The problem with Rumsfeld is that he does not collaborate well with people who disagree with him. He is one of those tough-guys who insults you the first time he meets you, immediately grabbing for dominance by cornering you into a position of self-effacement.

He is also a guy who must always have a justification for whatever he has done, because he imposes what he does. What news it is that he engaged in an exchange with Ray McGovern, that he did not exclude him from the conversation, did not rely on his default tactic of intimidation. But in lieu of intimidation comes exaggeration, twisting, and grasping at straws, the same tactics he engages in whenever his dictates are questioned.

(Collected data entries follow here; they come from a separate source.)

-- ==== Sys2Proof/Config.lean ====
section
/-!
DEFINITION. The constants of the design (00_scope.md rules R6 and R7) and its free values.
Names of the spec stand in the docstrings; a constant the spec itself only decided is marked
with its decision D<n> of 92_eei_decisions.md and its row of the assumption log.
-/

namespace Sys2Proof.Config

/-- `P` (R6): bit position of the implicit leading one of an UnpackedFloat mantissa. -/
@[simp, reducible] def pointBit : Nat := 30

/-- `FRACW` (R6): explicit fraction bits of a packed value. -/
@[simp, reducible] def fracWidth : Nat := 23

/-- `EXPW` (R6): exponent field bits of a packed value. -/
@[simp, reducible] def expWidth : Nat := 8

/-- `BIAS` (R6): the exponent bias. -/
@[simp, reducible] def bias : Int := 127

/-- `E` (R6): bits rounded away by RoundAndPack, `P - 23`. -/
@[simp, reducible] def roundBits : Nat := 7

/-- `HALF` (R6): `2^(E-1)`, the remainder of an exact tie. -/
@[simp, reducible] def half : Nat := 64

/-- `S` (R6): bit position of the 1.0 point of a WideAccumulator, `2P`. -/
@[simp, reducible] def accPoint : Nat := 60

/-- `MW` (R7, D11): width of an UnpackedFloat mantissa. -/
@[simp, reducible] def mantissaWidth : Nat := 31

/-- `EW` (R7, D5): width of an exponent port, signed two's complement. -/
@[simp, reducible] def portWidth : Nat := 10

/-- `W` (R7, D6): width of a WideAccumulator. -/
@[simp, reducible] def accWidth : Nat := 62

/-- `W_top` (R7, D6): index of the accumulator's most significant bit. -/
@[simp, reducible] def accTop : Nat := 61

/-- `NORM_SHIFT` (R7, D6) of an accumulator of `w` bits: `w - 1 - P`; 31 for `W = 62`. -/
@[simp, reducible] def normShift (w : Nat) : Nat := w - 1 - 30

/-- `K` (R7, R94, D6) of an accumulator of `w` bits: `w - 1 - 2P`; 1 for `W = 62`. -/
@[simp, reducible] def normCorrection (w : Nat) : Int := (w : Int) - 61

/-- `PRESCALE` (R7, D7): left shift of the addend mantissa to the accumulator's scale. -/
@[simp, reducible] def prescale : Nat := 30

/-- `AW` (R7, D12): width of a StickyShift amount port, unsigned. -/
@[simp, reducible] def amountWidth : Nat := 10

/-- `REGISTERED` (R7, D1): the output register is present. -/
@[simp, reducible] def registered : Bool := true

/-- `RESULT_RESET` (R7, R33, R170, D4, U4): the word in the output register between reset and the
first active clock edge. The spec leaves it OPEN, a parameter with no default that must not be
assumed 0, so it is a FREE VALUE: one word of which nothing can be proved (DESIGN CHOICE, log entry
1, unsafe). -/
opaque resultReset : BitVec 32

/-- FREE VALUE (U3 of 93_implementation_defined.md; log entry 5): the bits on the 10-bit exponent
port of the stand-alone renormalizer when the exponent of rule R90 does not fit that port. The
block is combinational (R92), so the bits may depend on its three inputs and on nothing else. -/
opaque renormPortFree (sign : Bool) (exponent : Int) (mantissa : BitVec 62) : BitVec 10

end Sys2Proof.Config
end

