-- ==== Sys2Proof/Machine/Dispatch.lean ====
section
/-!
DEFINITION. The meaning of each operation, one arm per row of spec/opcode_table.json.
-/

namespace Sys2Proof.Machine

def exec (i : Instr) (s : State) : Host.Outcome State Fault Refusal :=
  match i with
  | .splitFloat x => Sys2Proof.Machine.execSplitFloat x s
  | .stickyShift amount value => Sys2Proof.Machine.execStickyShift amount value s
  | .renormalize sign exponent mantissa => Sys2Proof.Machine.execRenormalize sign exponent mantissa s
  | .roundAndPack sign exponent mantissa => Sys2Proof.Machine.execRoundAndPack sign exponent mantissa s
  | .fma a b c => Sys2Proof.Machine.execFma a b c s

end Sys2Proof.Machine
end

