theorem decodeOP3_bundle (a b c : Word) : decodeOP3 (Instr.fma a b c).bundle = .fma a b c := by
  simp only [decodeOP3, Instr.bundle, BitVec.ofNat_toNat, BitVec.setWidth_eq]
  rw [BitVec.extractLsb'_append_eq_of_le (start := 64) (by decide),
    BitVec.extractLsb'_append_eq_of_le (start := 64 - 32) (by decide),
    BitVec.extractLsb'_append_eq_of_le (start := 32) (by decide),
    BitVec.extractLsb'_append_eq_of_add_le (start := 32 - 32) (by decide),
    BitVec.extractLsb'_append_eq_of_add_le (start := 0) (by decide)]
  simp

/-- Settles O1: the length of the encoding selects the operation's own format, no bit of the bundle
is lost in its bytes, and the format reads its fields back. -/
theorem decodeOfEncodeIsTheOperation : Obligations.DecodeOfEncodeIsTheOperation := by
  intro i wf
  cases i with
  | splitFloat x =>
    obtain ⟨-, -, length, bundle⟩ := Laws.BundleWidth.splitFloat x
    rw [decode_of_length_4 length, bundle, decodeW32_bundle]
  | stickyShift amount value =>
    obtain ⟨-, -, length, bundle⟩ := Laws.BundleWidth.stickyShift amount value
    rw [decode_of_length_9 length, bundle, decodeSS_bundle (of_decide_eq_true wf)]
  | renormalize sign e m =>
    obtain ⟨fits, -, length, bundle⟩ := Laws.BundleWidth.renormalize sign e m
    rw [decode_of_length_10 length (bundle ▸ fits), bundle,
      decodeWA_bundle sign (of_decide_eq_true wf)]
  | roundAndPack sign e m =>
    obtain ⟨fits, -, length, bundle⟩ := Laws.BundleWidth.roundAndPack sign e m
    rw [decode_of_length_6 length (bundle ▸ fits), bundle,
      decodeUF_bundle sign (of_decide_eq_true wf)]
  | fma a b c =>
    obtain ⟨-, -, length, bundle⟩ := Laws.BundleWidth.fma a b c
    rw [decode_of_length_12 length, bundle, decodeOP3_bundle]

/-! ### Each bundle written back from the fields it was read into -/

theorem bundle_decodeW32 {w : Nat} (h : w < 2 ^ 32) : (decodeW32 w).bundle = w := by
  rw [decodeW32, Instr.bundle, BitVec.toNat_ofNat, Nat.mod_eq_of_lt h]

theorem bundle_decodeSS {w : Nat} (h : w < 2 ^ 72) : (decodeSS w).bundle = w := by
  simp only [decodeSS, Instr.bundle, append_toNat, extractLsb'_zero_ofNat_toNat h,
    extractLsb'_ofNat_toNat h, BitVec.toNat_ofNat]
  omega

theorem bundle_decodeWA {w : Nat} (h : w < 2 ^ 73) : (decodeWA w).bundle = w := by
  simp only [decodeWA, Instr.bundle, portOfExponent_exponentOfPort, append_toNat,
    ofBool_top_toNat h, extractLsb'_zero_ofNat_toNat h, extractLsb'_ofNat_toNat h]
  omega

theorem bundle_decodeUF {w : Nat} (h : w < 2 ^ 42) : (decodeUF w).bundle = w := by
  simp only [decodeUF, Instr.bundle, portOfExponent_exponentOfPort, append_toNat,
    ofBool_top_toNat h, extractLsb'_zero_ofNat_toNat h, extractLsb'_ofNat_toNat h]
  omega

theorem bundle_decodeOP3 {w : Nat} (h : w < 2 ^ 96) : (decodeOP3 w).bundle = w := by
  simp only [decodeOP3, Instr.bundle, append_toNat, extractLsb'_zero_ofNat_toNat h,
    extractLsb'_ofNat_toNat h]
  omega

/-- An operation that has the length and the number of some bytes is encoded as those bytes. -/
theorem encode_eq_of_bundle {bytes : List Byte} {i : Instr} (length : bytes.length = i.bundleLength)
    (bundle : i.bundle = bundleOfBytes bytes) : encode i = bytes := by
  rw [encode, bundle, ← length, bytesOfBundle_bundleOfBytes]

/-- Settles O2: each format that `decode` can answer writes back the bundle it was read from. -/
theorem encodeOfDecodeIsTheBundle : Obligations.EncodeOfDecodeIsTheBundle := by
  intro bytes i h
  have fits := bundleOfBytes_lt bytes
  rcases decode_ok_cases h with
    ⟨length, rfl⟩ | ⟨length, padding, rfl⟩ | ⟨length, rfl⟩ | ⟨length, padding, rfl⟩ | ⟨length, rfl⟩
  case inl =>
    exact ⟨rfl, encode_eq_of_bundle length (bundle_decodeW32 (by simpa [length] using fits))⟩
  case inr.inl =>
    exact ⟨decide_eq_true (exponentOfPort_fits _),
      encode_eq_of_bundle length (bundle_decodeUF padding)⟩
  case inr.inr.inl =>
    exact ⟨decide_eq_true (BitVec.isLt _),
      encode_eq_of_bundle length (bundle_decodeSS (by simpa [length] using fits))⟩
  case inr.inr.inr.inl =>
    exact ⟨decide_eq_true (exponentOfPort_fits _),
      encode_eq_of_bundle length (bundle_decodeWA padding)⟩
  case inr.inr.inr.inr =>
    exact ⟨rfl, encode_eq_of_bundle length (bundle_decodeOP3 (by simpa [length] using fits))⟩

/-! ### Table words -/

theorem decodeTableWord_32 {w : Nat} (h : w < 2 ^ 32) :
    decodeTableWord 32 w = some (decodeW32 w) := by
  simp only [decodeTableWord, bytesForBits,
    decode_of_length_4 (bytesOfBundle_length 4 w), bundleOfBytes_bytesOfBundle]
  rw [Nat.mod_eq_of_lt (by omega)]

theorem decodeTableWord_72 {w : Nat} (h : w < 2 ^ 72) :
    decodeTableWord 72 w = some (decodeSS w) := by
  simp only [decodeTableWord, bytesForBits,
    decode_of_length_9 (bytesOfBundle_length 9 w), bundleOfBytes_bytesOfBundle]
  rw [Nat.mod_eq_of_lt (by omega)]

theorem decodeTableWord_73 {w : Nat} (h : w < 2 ^ 73) :
    decodeTableWord 73 w = some (decodeWA w) := by
  have whole : bundleOfBytes (bytesOfBundle 10 w) = w := by
    rw [bundleOfBytes_bytesOfBundle, Nat.mod_eq_of_lt (by omega)]
  simp only [decodeTableWord, bytesForBits,
    decode_of_length_10 (bytesOfBundle_length 10 w) (whole.symm ▸ h), whole]

theorem decodeTableWord_42 {w : Nat} (h : w < 2 ^ 42) :
    decodeTableWord 42 w = some (decodeUF w) := by
  have whole : bundleOfBytes (bytesOfBundle 6 w) = w := by
    rw [bundleOfBytes_bytesOfBundle, Nat.mod_eq_of_lt (by omega)]
  simp only [decodeTableWord, bytesForBits,
    decode_of_length_6 (bytesOfBundle_length 6 w) (whole.symm ▸ h), whole]
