-- ==== Sys2Proof/Machine/DesStandard.lean ====
section
/-! DEFINITION. `DES_STANDARD`, the default `TABLES` instance (spec 00_scope R7, 40 R105 to R108, 41 R137 to R144). The
spec marks its contents "from general knowledge, not in source" (log 1). Each table reads as the spec prints it. -/

namespace Sys2Proof

/-- R105. Entries 1..28 form C, 29..56 form D. -/
def desPc1 : List Nat :=
  [57, 49, 41, 33, 25, 17,  9] ++
  [ 1, 58, 50, 42, 34, 26, 18] ++
  [10,  2, 59, 51, 43, 35, 27] ++
  [19, 11,  3, 60, 52, 44, 36] ++
  [63, 55, 47, 39, 31, 23, 15] ++
  [ 7, 62, 54, 46, 38, 30, 22] ++
  [14,  6, 61, 53, 45, 37, 29] ++
  [21, 13,  5, 28, 20, 12,  4]

/-- R106. -/
def desPc2 : List Nat :=
  [14, 17, 11, 24,  1,  5] ++
  [ 3, 28, 15,  6, 21, 10] ++
  [23, 19, 12,  4, 26,  8] ++
  [16,  7, 27, 20, 13,  2] ++
  [41, 52, 31, 37, 47, 55] ++
  [30, 40, 51, 45, 33, 48] ++
  [44, 49, 39, 56, 34, 53] ++
  [46, 42, 50, 36, 29, 32]

/-- R107. -/
def desP32 : List Nat :=
  [16,  7, 20, 21, 29, 12, 28, 17] ++
  [ 1, 15, 23, 26,  5, 18, 31, 10] ++
  [ 2,  8, 24, 14, 32, 27,  3,  9] ++
  [19, 13, 30,  6, 22, 11,  4, 25]

/-- R108. -/
def desIp : List Nat :=
  [58, 50, 42, 34, 26, 18, 10,  2] ++
  [60, 52, 44, 36, 28, 20, 12,  4] ++
  [62, 54, 46, 38, 30, 22, 14,  6] ++
  [64, 56, 48, 40, 32, 24, 16,  8] ++
  [57, 49, 41, 33, 25, 17,  9,  1] ++
  [59, 51, 43, 35, 27, 19, 11,  3] ++
  [61, 53, 45, 37, 29, 21, 13,  5] ++
  [63, 55, 47, 39, 31, 23, 15,  7]

/-- R137. Rows 0 to 3, columns 0 to 15 (R131). -/
def desS1 : List Nat :=
  [14,  4, 13,  1,  2, 15, 11,  8,  3, 10,  6, 12,  5,  9,  0,  7] ++
  [ 0, 15,  7,  4, 14,  2, 13,  1, 10,  6, 12, 11,  9,  5,  3,  8] ++
  [ 4,  1, 14,  8, 13,  6,  2, 11, 15, 12,  9,  7,  3, 10,  5,  0] ++
  [15, 12,  8,  2,  4,  9,  1,  7,  5, 11,  3, 14, 10,  0,  6, 13]

/-- R138. Rows 0 to 3, columns 0 to 15 (R131). -/
def desS2 : List Nat :=
  [15,  1,  8, 14,  6, 11,  3,  4,  9,  7,  2, 13, 12,  0,  5, 10] ++
  [ 3, 13,  4,  7, 15,  2,  8, 14, 12,  0,  1, 10,  6,  9, 11,  5] ++
  [ 0, 14,  7, 11, 10,  4, 13,  1,  5,  8, 12,  6,  9,  3,  2, 15] ++
  [13,  8, 10,  1,  3, 15,  4,  2, 11,  6,  7, 12,  0,  5, 14,  9]

/-- R139. Rows 0 to 3, columns 0 to 15 (R131). -/
def desS3 : List Nat :=
  [10,  0,  9, 14,  6,  3, 15,  5,  1, 13, 12,  7, 11,  4,  2,  8] ++
  [13,  7,  0,  9,  3,  4,  6, 10,  2,  8,  5, 14, 12, 11, 15,  1] ++
  [13,  6,  4,  9,  8, 15,  3,  0, 11,  1,  2, 12,  5, 10, 14,  7] ++
  [ 1, 10, 13,  0,  6,  9,  8,  7,  4, 15, 14,  3, 11,  5,  2, 12]

/-- R140. Rows 0 to 3, columns 0 to 15 (R131). -/
def desS4 : List Nat :=
  [ 7, 13, 14,  3,  0,  6,  9, 10,  1,  2,  8,  5, 11, 12,  4, 15] ++
  [13,  8, 11,  5,  6, 15,  0,  3,  4,  7,  2, 12,  1, 10, 14,  9] ++
  [10,  6,  9,  0, 12, 11,  7, 13, 15,  1,  3, 14,  5,  2,  8,  4] ++
  [ 3, 15,  0,  6, 10,  1, 13,  8,  9,  4,  5, 11, 12,  7,  2, 14]

/-- R141. Rows 0 to 3, columns 0 to 15 (R131). -/
def desS5 : List Nat :=
  [ 2, 12,  4,  1,  7, 10, 11,  6,  8,  5,  3, 15, 13,  0, 14,  9] ++
  [14, 11,  2, 12,  4,  7, 13,  1,  5,  0, 15, 10,  3,  9,  8,  6] ++
  [ 4,  2,  1, 11, 10, 13,  7,  8, 15,  9, 12,  5,  6,  3,  0, 14] ++
  [11,  8, 12,  7,  1, 14,  2, 13,  6, 15,  0,  9, 10,  4,  5,  3]

/-- R142. Rows 0 to 3, columns 0 to 15 (R131). -/
def desS6 : List Nat :=
  [12,  1, 10, 15,  9,  2,  6,  8,  0, 13,  3,  4, 14,  7,  5, 11] ++
  [10, 15,  4,  2,  7, 12,  9,  5,  6,  1, 13, 14,  0, 11,  3,  8] ++
  [ 9, 14, 15,  5,  2,  8, 12,  3,  7,  0,  4, 10,  1, 13, 11,  6] ++
  [ 4,  3,  2, 12,  9,  5, 15, 10, 11, 14,  1,  7,  6,  0,  8, 13]

/-- R143. Rows 0 to 3, columns 0 to 15 (R131). -/
def desS7 : List Nat :=
  [ 4, 11,  2, 14, 15,  0,  8, 13,  3, 12,  9,  7,  5, 10,  6,  1] ++
  [13,  0, 11,  7,  4,  9,  1, 10, 14,  3,  5, 12,  2, 15,  8,  6] ++
  [ 1,  4, 11, 13, 12,  3,  7, 14, 10, 15,  6,  8,  0,  5,  9,  2] ++
  [ 6, 11, 13,  8,  1,  4, 10,  7,  9,  5,  0, 15, 14,  2,  3, 12]

/-- R144. Rows 0 to 3, columns 0 to 15 (R131). -/
def desS8 : List Nat :=
  [13,  2,  8,  4,  6, 15, 11,  1, 10,  9,  3, 14,  5,  0, 12,  7] ++
  [ 1, 15, 13,  8, 10,  3,  7,  4, 12,  5,  6, 11,  0, 14,  9,  2] ++
  [ 7, 11,  4,  1,  9, 12, 14,  2,  0,  6, 10, 13, 15,  3,  5,  8] ++
  [ 2,  1, 14,  7,  4, 10,  8, 13, 15, 12,  9,  0,  3,  5,  6, 11]

/-- The `DES_STANDARD` instance, unchecked. -/
def desTables : Tables where
  pc1 := desPc1
  pc2 := desPc2
  e := expansionTable
  p32 := desP32
  ip := desIp
  shifts := shiftSchedule
  sboxes := [desS1, desS2, desS3, desS4, desS5, desS6, desS7, desS8]

/-- `DES_STANDARD` passes every check of R102. -/
theorem desTables_admitted : desTables.admitted = true := by decide +kernel

/-- `DES_STANDARD`, the default instance (R7). -/
def desStandard : AdmittedTables := { toTables := desTables, ok := desTables_admitted }

end Sys2Proof
end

Anyone who has ever argued with a person who always has to be right recognizes how Rumsfeld changed the subject to what "the troops" believed, when what he believed was in question. This is twisting the truth. Then there is Zarqawi. Rumsfeld accused Saddam Hussein of collaborating with al Qaeda, as per a thoroughly discredited "meeting" in Prague. He did not argue for war on the basis of Zarqawi, but he exaggerated this guy's relevance in his exchange with Ray McGovern.

Exaggeration. Twisting. Are these lies? They are at least misleading, and they are intended to mislead.